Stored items
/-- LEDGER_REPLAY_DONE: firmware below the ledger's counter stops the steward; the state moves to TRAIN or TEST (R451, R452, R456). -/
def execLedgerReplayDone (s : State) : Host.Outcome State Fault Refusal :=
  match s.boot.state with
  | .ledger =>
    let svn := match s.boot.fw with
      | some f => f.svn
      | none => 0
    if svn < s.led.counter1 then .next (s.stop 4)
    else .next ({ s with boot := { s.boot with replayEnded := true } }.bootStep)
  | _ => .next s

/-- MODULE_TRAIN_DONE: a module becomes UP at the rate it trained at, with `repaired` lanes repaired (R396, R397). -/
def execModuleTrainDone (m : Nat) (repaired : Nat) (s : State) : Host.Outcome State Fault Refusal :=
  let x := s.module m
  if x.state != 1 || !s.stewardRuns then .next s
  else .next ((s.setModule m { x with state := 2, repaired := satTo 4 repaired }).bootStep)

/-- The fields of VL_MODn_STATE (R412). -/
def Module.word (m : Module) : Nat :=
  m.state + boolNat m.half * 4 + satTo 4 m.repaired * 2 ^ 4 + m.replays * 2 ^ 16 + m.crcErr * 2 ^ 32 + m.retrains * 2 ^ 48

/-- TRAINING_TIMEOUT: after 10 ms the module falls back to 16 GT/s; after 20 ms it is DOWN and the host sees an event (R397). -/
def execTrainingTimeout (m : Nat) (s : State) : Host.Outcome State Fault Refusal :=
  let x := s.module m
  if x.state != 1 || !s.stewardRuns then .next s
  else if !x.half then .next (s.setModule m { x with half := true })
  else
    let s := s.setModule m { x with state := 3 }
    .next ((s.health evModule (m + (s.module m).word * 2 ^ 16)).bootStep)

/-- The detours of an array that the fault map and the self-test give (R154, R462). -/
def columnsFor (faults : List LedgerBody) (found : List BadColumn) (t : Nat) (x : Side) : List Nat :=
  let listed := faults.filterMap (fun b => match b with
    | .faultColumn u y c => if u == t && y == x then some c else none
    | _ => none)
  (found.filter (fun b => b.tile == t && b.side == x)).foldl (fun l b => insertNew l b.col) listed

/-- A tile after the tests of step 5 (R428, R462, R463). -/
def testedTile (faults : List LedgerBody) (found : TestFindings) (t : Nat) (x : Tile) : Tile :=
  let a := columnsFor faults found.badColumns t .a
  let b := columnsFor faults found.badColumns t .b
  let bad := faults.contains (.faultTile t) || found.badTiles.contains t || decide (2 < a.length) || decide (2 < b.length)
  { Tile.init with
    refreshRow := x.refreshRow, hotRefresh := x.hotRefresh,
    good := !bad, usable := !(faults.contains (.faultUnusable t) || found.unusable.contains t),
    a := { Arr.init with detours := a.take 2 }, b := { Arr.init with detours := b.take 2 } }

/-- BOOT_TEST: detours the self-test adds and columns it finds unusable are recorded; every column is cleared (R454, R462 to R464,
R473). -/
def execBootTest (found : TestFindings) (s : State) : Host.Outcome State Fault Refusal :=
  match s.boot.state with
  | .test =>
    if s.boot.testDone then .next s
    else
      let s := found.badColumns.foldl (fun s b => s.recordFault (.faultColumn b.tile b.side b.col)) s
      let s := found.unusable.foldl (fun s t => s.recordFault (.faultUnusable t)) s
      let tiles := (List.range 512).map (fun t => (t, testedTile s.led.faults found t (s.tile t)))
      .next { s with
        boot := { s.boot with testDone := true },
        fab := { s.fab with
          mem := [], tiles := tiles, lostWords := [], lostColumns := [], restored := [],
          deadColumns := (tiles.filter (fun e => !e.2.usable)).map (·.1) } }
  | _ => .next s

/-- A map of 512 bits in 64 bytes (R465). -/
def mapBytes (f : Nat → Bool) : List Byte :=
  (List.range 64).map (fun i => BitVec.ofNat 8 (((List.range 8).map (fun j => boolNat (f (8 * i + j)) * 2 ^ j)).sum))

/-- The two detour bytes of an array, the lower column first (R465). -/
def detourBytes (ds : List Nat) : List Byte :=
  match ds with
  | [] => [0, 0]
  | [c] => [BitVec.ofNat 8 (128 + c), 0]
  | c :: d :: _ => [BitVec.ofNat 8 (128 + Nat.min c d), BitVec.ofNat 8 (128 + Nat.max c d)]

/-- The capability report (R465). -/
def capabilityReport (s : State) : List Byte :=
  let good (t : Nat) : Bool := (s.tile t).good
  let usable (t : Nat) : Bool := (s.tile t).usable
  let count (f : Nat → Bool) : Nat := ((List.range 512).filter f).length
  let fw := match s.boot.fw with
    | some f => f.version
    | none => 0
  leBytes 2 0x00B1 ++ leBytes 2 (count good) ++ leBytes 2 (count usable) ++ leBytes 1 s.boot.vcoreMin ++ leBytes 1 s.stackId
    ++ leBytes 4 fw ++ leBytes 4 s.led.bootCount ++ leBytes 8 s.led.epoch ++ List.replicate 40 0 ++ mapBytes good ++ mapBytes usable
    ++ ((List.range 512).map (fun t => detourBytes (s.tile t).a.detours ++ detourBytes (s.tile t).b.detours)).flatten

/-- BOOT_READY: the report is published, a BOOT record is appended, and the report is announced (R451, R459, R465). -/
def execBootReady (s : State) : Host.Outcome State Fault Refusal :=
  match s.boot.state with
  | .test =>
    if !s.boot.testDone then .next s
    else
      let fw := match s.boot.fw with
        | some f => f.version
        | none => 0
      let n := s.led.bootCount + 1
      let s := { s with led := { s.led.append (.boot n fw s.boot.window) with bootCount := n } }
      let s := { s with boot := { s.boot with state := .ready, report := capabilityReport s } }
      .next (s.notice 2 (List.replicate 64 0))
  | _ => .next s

* Work to complete:
Go through the entries and report every line with the string "faultUnusable".

* Answer space:
    good := !bad, usable := !(faults.contains (.faultUnusable t) || found.unusable.contains t),
      let s := found.unusable.foldl (fun s t => s.recordFault (.faultUnusable t)) s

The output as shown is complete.